I just moved from Tucson to PDX. Well into my first winter and yes... fenders. I have to third that. Also don't get the small ones like SKS's race blades. That was my first mistake. Get full coverage.

Showers Pass jackets are amazing. But yes layer are great. Ironclad has a local racing team here and they make great base layers to start building on. And gloves.


----------



## stunzeed (Jul 27, 2007)

Well looks like I will be in Portland in about 2 weeks so i missed winter and should hopefully be experiencing some nice dry spring riding 

im going to wait until I get there before buying anythign I decided.

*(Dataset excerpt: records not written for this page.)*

-- ==== Sys2Proof/Word.lean ====
section
/-! DEFINITION. The word types of the GoL life/scan block: the values the spec treats as bits. -/

namespace Sys2Proof

/-- A 32-bit command word (R70), also the width of `STATUS` (R32) and of `ILL_CMD` (R29). -/
abbrev Cmd := BitVec 32

/-- A world: 25 bits, bit `k` the cell of index `k`, 1 alive and 0 dead (R21, R51). -/
abbrev World := BitVec 25

/-- Five line levels, bit `i` the level of line `i`, 1 driven high and 0 driven low (R24, R25). -/
abbrev Lines := BitVec 5

/-- A byte of the entropy source or of the serial stream (R10, R41). -/
abbrev Byte := BitVec 8

end Sys2Proof
end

Still up in the air for my commuter/rain bike still cant make the move on a SS bike..but whatever I get I know it will be a cross bike


----------



## HIMEHEEM (Sep 25, 2009)

stunzeed said:


> Well looks like I will be in Portland in about 2 weeks so i missed winter and should hopefully be experiencing some nice dry spring riding


:thumbsup: It never rains here in the spring


----------



## Wookiebiker (Sep 5, 2005)

HIMEHEEM said:


> :thumbsup: It never rains here in the spring



Ummmm, yea...it never rains in the Pac NW in the spring    :cryin: :mad2:


----------



## PomPilot (May 17, 2006)

Wookiebiker said:


> Ummmm, yea...it never rains in the Pac NW in the spring    :cryin: :mad2:


Except during spring break.


----------



## Wookiebiker (Sep 5, 2005)

PomPilot said:


> Except during spring break.


It only rains through the Rose Festival in June....then it's beautiful until October


----------



## HIMEHEEM (Sep 25, 2009)

Wookiebiker said:


> It only rains through the Rose Festival in June....then it's beautiful until October


Even though its still raining


----------



## bahueh (May 11, 2004)

*its been a dry winter..*



HIMEHEEM said:


> Even though its still raining


only rained about 2" this week...jeebus I got soaked the other day going home.


----------



## stunzeed (Jul 27, 2007)

Well I plan to ride both my mountain and road bike, I don't mind riding the MTB as much in the rain but im sure I will get used to riding the road bike in the rain as well..not liek I have a choice right


----------